» What you have to do:
What is needed is a copy of each line in the listing that contains "framing".

» Dataset:
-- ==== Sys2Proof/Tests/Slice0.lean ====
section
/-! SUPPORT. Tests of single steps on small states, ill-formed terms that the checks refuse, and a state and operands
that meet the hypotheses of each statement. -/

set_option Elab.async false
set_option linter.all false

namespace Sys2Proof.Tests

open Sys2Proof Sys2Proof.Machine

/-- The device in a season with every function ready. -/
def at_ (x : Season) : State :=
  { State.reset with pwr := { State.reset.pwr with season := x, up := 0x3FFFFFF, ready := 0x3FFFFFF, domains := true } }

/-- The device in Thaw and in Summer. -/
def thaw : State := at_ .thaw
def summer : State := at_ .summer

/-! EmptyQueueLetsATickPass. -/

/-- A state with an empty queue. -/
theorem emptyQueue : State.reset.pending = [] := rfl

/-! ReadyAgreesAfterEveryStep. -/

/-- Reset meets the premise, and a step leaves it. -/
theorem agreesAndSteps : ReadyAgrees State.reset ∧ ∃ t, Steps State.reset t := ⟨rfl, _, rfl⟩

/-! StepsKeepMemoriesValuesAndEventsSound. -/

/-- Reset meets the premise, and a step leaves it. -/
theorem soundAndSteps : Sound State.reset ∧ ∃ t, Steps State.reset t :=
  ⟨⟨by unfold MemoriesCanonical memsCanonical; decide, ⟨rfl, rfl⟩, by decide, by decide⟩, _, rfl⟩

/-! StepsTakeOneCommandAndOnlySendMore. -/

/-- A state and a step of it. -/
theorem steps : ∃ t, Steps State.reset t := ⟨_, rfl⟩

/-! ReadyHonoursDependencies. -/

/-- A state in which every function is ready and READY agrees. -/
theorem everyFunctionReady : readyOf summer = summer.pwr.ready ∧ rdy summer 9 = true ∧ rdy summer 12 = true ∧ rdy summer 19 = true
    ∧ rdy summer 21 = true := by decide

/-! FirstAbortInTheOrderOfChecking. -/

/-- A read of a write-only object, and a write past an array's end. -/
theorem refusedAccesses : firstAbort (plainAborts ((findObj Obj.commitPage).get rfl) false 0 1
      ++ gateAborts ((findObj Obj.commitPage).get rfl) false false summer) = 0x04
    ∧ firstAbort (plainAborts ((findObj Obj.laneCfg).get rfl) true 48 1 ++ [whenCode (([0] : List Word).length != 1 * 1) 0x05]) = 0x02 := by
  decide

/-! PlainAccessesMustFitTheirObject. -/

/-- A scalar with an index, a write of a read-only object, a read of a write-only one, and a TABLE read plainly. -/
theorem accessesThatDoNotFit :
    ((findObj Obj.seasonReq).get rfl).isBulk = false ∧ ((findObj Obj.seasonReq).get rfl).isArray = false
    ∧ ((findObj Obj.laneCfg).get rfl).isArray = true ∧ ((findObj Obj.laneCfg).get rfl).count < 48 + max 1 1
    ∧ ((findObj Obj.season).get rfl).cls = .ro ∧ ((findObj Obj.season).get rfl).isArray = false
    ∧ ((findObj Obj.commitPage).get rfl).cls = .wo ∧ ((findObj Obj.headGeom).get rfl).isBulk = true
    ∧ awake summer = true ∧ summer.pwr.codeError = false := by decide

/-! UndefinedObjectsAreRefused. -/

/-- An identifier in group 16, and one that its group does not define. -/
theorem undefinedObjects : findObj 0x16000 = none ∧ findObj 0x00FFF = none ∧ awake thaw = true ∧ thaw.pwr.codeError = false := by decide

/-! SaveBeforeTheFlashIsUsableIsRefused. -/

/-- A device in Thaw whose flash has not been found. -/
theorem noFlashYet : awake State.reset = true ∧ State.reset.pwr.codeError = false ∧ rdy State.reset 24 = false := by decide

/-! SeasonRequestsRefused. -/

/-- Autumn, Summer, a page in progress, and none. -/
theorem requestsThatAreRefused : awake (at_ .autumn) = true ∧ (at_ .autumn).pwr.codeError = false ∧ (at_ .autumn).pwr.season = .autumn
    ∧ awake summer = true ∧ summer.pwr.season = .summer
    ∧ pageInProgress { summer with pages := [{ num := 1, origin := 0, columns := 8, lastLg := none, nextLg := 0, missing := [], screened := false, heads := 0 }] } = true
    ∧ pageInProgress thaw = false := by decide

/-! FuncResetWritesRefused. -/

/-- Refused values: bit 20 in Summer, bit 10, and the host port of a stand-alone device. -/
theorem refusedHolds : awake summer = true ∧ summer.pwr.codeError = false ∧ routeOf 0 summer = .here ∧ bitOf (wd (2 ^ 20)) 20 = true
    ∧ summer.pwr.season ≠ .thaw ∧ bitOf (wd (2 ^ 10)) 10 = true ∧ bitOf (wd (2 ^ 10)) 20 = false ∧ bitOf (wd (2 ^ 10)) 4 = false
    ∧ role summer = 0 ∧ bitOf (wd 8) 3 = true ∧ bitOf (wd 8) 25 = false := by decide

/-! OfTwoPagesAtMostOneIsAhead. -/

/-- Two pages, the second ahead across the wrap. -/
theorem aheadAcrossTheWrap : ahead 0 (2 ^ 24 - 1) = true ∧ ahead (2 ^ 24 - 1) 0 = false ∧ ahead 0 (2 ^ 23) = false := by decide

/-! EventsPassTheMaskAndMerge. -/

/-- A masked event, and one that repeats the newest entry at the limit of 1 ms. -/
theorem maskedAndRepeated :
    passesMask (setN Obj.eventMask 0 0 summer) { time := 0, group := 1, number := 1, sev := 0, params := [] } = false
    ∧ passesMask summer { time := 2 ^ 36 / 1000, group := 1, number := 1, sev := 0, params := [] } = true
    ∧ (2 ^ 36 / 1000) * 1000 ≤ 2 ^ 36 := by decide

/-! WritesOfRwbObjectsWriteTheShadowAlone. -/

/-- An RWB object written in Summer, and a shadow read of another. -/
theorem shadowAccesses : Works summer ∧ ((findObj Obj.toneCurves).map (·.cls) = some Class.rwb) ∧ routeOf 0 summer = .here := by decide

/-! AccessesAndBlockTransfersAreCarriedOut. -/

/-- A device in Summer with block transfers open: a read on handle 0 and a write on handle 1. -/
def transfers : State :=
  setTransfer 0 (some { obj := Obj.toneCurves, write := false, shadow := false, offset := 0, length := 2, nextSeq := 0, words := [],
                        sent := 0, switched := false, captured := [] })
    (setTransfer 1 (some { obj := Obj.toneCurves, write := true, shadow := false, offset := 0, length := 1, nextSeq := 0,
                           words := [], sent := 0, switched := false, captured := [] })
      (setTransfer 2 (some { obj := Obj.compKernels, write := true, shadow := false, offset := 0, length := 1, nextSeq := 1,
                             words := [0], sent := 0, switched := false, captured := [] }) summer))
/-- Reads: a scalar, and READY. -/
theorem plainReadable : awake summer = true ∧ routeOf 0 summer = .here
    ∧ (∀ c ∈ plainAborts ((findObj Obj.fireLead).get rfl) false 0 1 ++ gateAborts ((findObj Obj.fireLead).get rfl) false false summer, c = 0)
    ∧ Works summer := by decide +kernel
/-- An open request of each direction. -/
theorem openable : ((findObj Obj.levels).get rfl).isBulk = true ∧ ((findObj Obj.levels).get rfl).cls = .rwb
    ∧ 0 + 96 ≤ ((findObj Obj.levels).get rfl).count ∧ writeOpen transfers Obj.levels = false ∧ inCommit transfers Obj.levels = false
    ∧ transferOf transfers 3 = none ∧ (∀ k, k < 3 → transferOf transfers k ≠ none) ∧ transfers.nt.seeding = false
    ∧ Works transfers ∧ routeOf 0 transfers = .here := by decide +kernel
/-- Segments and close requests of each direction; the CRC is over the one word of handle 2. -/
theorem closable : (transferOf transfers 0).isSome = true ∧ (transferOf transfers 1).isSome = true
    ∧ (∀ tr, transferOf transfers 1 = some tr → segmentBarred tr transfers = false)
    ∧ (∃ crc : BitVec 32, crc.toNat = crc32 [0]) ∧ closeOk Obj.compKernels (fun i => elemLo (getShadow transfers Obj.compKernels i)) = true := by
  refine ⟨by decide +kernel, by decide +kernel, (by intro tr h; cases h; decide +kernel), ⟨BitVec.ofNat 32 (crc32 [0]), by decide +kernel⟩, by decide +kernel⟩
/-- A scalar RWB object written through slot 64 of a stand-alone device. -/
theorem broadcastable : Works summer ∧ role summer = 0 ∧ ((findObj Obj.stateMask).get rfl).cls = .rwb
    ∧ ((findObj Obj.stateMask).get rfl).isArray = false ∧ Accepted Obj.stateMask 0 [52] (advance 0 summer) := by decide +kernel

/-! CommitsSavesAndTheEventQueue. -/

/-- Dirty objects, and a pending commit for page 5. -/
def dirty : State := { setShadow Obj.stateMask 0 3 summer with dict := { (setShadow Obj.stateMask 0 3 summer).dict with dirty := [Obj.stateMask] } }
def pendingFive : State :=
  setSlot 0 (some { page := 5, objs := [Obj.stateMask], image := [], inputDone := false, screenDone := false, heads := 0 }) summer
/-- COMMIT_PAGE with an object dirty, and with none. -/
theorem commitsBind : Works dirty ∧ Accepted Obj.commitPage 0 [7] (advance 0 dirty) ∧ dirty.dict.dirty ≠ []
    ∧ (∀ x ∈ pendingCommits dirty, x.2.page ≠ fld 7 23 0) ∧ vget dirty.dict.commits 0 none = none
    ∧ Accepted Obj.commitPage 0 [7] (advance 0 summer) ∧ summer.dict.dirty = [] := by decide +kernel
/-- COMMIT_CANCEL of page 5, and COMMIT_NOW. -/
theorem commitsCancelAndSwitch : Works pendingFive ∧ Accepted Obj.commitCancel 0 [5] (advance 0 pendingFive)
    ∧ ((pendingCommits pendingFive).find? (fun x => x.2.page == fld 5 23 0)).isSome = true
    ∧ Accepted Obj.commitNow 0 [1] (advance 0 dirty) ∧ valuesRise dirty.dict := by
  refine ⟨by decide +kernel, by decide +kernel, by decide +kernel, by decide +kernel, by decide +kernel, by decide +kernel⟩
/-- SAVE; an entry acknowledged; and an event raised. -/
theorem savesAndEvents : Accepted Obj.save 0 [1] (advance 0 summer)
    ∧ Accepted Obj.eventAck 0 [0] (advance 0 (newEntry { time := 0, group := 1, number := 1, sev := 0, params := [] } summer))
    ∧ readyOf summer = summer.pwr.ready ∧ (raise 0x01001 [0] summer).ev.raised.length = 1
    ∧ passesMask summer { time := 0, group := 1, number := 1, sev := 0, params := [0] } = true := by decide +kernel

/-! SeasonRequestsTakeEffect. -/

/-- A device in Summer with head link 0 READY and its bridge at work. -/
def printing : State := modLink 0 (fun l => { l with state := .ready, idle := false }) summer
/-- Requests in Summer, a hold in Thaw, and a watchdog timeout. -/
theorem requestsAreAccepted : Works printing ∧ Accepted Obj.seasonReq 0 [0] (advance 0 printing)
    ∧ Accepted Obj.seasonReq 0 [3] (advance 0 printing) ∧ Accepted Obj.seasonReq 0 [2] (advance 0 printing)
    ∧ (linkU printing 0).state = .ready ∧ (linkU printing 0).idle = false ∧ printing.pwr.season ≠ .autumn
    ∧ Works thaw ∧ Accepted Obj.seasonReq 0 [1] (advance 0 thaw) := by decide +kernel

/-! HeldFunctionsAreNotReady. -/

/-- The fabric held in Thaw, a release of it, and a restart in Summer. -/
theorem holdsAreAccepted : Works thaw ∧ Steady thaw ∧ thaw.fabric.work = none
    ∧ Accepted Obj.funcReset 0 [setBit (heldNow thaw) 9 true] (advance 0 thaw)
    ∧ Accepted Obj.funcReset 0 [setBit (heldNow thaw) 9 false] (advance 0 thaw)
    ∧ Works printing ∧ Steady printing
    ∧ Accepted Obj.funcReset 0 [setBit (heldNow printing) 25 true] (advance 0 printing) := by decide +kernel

---

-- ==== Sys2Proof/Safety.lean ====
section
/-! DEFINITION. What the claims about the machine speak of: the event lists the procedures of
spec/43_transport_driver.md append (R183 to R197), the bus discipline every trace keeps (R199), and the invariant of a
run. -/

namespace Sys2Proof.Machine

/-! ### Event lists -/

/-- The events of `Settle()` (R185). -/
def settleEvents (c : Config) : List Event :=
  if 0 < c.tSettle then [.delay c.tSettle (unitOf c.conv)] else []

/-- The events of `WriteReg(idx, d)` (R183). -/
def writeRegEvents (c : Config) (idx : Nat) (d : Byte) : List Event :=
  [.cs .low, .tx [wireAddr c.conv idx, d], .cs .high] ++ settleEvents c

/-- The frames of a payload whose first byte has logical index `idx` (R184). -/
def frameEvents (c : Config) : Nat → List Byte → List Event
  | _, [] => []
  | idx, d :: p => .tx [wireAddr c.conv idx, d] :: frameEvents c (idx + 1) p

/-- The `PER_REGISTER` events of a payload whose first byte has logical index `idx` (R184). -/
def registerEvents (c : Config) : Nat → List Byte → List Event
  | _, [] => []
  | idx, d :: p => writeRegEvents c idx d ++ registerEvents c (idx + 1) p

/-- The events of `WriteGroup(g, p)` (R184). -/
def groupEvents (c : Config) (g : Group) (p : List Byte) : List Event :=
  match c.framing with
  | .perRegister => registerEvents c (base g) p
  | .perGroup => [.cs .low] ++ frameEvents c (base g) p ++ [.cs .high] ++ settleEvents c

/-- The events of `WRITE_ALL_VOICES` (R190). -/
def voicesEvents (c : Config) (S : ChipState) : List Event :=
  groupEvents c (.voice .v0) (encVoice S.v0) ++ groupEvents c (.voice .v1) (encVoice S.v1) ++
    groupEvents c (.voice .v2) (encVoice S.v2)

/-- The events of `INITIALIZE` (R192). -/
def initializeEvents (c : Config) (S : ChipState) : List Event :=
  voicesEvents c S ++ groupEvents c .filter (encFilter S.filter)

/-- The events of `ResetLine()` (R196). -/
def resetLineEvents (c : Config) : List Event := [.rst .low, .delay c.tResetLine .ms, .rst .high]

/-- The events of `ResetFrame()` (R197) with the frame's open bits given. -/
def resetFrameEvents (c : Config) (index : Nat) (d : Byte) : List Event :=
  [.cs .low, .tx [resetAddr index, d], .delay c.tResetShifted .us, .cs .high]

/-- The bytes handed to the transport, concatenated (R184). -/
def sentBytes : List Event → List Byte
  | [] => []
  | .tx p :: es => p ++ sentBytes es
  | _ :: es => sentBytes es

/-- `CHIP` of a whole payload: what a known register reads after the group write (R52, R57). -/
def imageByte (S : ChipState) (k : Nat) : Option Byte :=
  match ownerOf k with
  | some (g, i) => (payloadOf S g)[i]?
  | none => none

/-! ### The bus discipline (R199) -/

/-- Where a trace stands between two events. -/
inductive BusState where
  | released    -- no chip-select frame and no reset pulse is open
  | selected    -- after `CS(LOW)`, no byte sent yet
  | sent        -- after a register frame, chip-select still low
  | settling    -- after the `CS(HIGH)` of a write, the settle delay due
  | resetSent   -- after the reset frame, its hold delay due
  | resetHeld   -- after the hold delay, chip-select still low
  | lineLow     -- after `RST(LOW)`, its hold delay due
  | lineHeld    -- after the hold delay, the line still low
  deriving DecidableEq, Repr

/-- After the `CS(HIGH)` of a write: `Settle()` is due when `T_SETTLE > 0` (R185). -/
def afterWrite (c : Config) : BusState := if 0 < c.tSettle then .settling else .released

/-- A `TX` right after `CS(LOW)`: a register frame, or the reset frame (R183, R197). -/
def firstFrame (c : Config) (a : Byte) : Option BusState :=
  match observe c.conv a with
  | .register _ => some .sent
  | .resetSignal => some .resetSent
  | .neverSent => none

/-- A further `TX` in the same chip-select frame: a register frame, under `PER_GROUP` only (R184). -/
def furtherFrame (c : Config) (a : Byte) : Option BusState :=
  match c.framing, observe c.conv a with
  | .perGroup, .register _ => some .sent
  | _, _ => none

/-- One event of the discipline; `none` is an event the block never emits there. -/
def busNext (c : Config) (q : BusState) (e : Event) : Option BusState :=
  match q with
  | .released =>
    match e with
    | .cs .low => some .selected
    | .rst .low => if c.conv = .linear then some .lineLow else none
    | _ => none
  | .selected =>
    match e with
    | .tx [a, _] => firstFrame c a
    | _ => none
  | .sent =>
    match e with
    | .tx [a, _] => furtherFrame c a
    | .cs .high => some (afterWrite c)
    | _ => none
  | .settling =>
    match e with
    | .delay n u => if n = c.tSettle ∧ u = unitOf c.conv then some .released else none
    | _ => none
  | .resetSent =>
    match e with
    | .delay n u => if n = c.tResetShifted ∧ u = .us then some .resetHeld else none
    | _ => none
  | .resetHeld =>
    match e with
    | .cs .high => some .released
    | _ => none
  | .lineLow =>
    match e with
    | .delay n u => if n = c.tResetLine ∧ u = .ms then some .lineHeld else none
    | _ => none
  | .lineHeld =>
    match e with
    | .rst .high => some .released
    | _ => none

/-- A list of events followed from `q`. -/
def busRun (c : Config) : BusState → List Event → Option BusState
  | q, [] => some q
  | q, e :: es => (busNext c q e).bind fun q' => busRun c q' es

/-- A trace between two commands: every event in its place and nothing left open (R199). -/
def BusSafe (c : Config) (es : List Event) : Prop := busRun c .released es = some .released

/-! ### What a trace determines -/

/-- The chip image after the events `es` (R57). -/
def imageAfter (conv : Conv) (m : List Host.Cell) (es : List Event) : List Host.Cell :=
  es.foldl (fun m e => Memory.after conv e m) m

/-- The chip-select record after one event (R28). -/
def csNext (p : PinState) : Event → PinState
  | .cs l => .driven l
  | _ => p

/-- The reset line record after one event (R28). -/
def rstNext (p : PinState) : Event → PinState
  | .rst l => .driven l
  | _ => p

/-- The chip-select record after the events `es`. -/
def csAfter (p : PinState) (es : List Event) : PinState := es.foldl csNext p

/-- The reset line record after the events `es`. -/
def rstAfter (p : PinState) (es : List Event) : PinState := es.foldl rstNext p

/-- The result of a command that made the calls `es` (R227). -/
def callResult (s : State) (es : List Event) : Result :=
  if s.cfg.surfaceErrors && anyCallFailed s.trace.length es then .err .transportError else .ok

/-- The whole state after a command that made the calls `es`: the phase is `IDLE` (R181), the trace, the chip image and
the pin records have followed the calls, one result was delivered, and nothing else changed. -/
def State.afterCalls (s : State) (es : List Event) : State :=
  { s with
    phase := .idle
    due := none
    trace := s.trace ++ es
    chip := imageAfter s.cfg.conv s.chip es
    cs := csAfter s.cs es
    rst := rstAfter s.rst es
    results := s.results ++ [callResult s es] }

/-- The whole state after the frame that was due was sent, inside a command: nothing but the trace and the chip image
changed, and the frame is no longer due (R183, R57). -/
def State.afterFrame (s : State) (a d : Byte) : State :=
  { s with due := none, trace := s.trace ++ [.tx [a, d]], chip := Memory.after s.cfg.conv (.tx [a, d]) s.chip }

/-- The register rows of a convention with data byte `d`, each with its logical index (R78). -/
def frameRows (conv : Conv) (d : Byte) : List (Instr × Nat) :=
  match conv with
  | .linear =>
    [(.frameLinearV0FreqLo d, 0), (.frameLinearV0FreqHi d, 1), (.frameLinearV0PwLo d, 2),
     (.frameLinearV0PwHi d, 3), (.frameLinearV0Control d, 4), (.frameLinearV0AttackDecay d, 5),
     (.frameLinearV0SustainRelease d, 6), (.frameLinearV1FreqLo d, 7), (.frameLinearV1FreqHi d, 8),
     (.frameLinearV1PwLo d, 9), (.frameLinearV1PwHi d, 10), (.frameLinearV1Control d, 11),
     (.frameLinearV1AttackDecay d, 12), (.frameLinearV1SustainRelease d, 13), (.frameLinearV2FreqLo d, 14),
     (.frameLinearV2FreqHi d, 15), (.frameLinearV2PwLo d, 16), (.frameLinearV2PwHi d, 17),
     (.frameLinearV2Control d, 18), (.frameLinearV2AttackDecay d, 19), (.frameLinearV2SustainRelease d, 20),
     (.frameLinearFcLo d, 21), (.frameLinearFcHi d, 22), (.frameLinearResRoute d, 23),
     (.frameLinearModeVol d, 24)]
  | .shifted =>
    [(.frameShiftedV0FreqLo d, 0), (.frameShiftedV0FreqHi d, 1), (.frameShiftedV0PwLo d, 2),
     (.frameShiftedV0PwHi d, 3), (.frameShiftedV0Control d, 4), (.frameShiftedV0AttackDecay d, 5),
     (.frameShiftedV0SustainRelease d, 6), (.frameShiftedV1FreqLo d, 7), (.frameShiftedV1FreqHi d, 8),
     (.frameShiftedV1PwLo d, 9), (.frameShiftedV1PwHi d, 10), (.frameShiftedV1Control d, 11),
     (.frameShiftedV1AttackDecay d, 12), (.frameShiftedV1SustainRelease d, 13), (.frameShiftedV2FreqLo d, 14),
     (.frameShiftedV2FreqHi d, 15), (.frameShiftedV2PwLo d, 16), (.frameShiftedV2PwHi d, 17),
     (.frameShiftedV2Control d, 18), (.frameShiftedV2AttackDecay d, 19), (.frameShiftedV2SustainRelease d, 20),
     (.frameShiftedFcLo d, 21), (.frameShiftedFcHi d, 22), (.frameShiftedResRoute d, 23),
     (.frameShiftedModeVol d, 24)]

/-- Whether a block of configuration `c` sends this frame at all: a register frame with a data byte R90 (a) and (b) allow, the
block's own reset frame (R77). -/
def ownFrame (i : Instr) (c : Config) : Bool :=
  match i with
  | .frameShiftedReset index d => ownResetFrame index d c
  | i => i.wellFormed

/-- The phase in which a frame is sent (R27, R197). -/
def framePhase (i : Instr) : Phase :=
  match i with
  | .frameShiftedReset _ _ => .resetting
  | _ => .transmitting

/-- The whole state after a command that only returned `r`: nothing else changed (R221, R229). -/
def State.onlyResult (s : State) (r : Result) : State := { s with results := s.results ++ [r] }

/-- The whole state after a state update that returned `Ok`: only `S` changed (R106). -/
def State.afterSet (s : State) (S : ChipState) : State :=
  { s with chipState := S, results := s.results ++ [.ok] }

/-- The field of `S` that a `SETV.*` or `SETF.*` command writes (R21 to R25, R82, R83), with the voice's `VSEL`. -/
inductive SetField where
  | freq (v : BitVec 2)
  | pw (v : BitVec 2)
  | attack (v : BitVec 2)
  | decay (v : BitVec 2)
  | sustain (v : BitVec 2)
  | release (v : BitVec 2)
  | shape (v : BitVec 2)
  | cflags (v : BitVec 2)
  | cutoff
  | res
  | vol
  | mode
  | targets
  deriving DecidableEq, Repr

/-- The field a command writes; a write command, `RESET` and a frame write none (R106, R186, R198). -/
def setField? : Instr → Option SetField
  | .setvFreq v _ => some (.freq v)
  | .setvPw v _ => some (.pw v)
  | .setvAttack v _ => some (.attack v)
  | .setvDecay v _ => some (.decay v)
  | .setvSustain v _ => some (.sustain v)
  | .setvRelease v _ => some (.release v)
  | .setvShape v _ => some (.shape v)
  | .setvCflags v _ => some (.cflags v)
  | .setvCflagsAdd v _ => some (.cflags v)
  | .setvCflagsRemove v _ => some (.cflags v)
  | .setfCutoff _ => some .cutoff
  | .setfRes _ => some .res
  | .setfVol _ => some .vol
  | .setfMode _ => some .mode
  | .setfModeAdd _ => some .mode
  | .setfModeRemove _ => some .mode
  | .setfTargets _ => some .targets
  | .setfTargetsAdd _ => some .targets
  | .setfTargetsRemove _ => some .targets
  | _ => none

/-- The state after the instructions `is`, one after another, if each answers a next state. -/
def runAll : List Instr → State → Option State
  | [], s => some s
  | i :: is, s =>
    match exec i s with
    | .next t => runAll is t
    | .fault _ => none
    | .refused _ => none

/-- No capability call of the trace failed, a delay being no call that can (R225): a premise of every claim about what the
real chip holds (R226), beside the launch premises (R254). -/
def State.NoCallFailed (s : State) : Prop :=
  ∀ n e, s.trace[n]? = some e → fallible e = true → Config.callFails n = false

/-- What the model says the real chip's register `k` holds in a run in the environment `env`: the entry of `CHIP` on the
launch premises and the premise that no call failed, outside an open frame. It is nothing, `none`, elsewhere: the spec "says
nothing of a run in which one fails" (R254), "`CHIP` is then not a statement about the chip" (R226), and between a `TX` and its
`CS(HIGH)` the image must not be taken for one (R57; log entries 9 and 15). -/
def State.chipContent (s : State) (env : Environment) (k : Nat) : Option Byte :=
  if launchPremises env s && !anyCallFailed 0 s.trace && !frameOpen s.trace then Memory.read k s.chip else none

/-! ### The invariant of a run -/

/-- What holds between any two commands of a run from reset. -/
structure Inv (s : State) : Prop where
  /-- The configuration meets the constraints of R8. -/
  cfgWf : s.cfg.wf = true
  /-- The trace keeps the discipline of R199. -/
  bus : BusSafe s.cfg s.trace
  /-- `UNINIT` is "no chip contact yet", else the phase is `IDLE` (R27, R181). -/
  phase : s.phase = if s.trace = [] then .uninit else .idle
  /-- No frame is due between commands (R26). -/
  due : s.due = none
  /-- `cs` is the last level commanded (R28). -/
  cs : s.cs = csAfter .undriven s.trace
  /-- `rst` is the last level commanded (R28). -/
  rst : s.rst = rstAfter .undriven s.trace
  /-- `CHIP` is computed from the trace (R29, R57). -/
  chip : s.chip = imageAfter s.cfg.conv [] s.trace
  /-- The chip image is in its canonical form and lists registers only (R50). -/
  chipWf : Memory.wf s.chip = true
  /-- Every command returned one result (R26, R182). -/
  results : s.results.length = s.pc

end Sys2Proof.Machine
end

» Answer space:
  match c.framing with
  match c.framing, observe c.conv a with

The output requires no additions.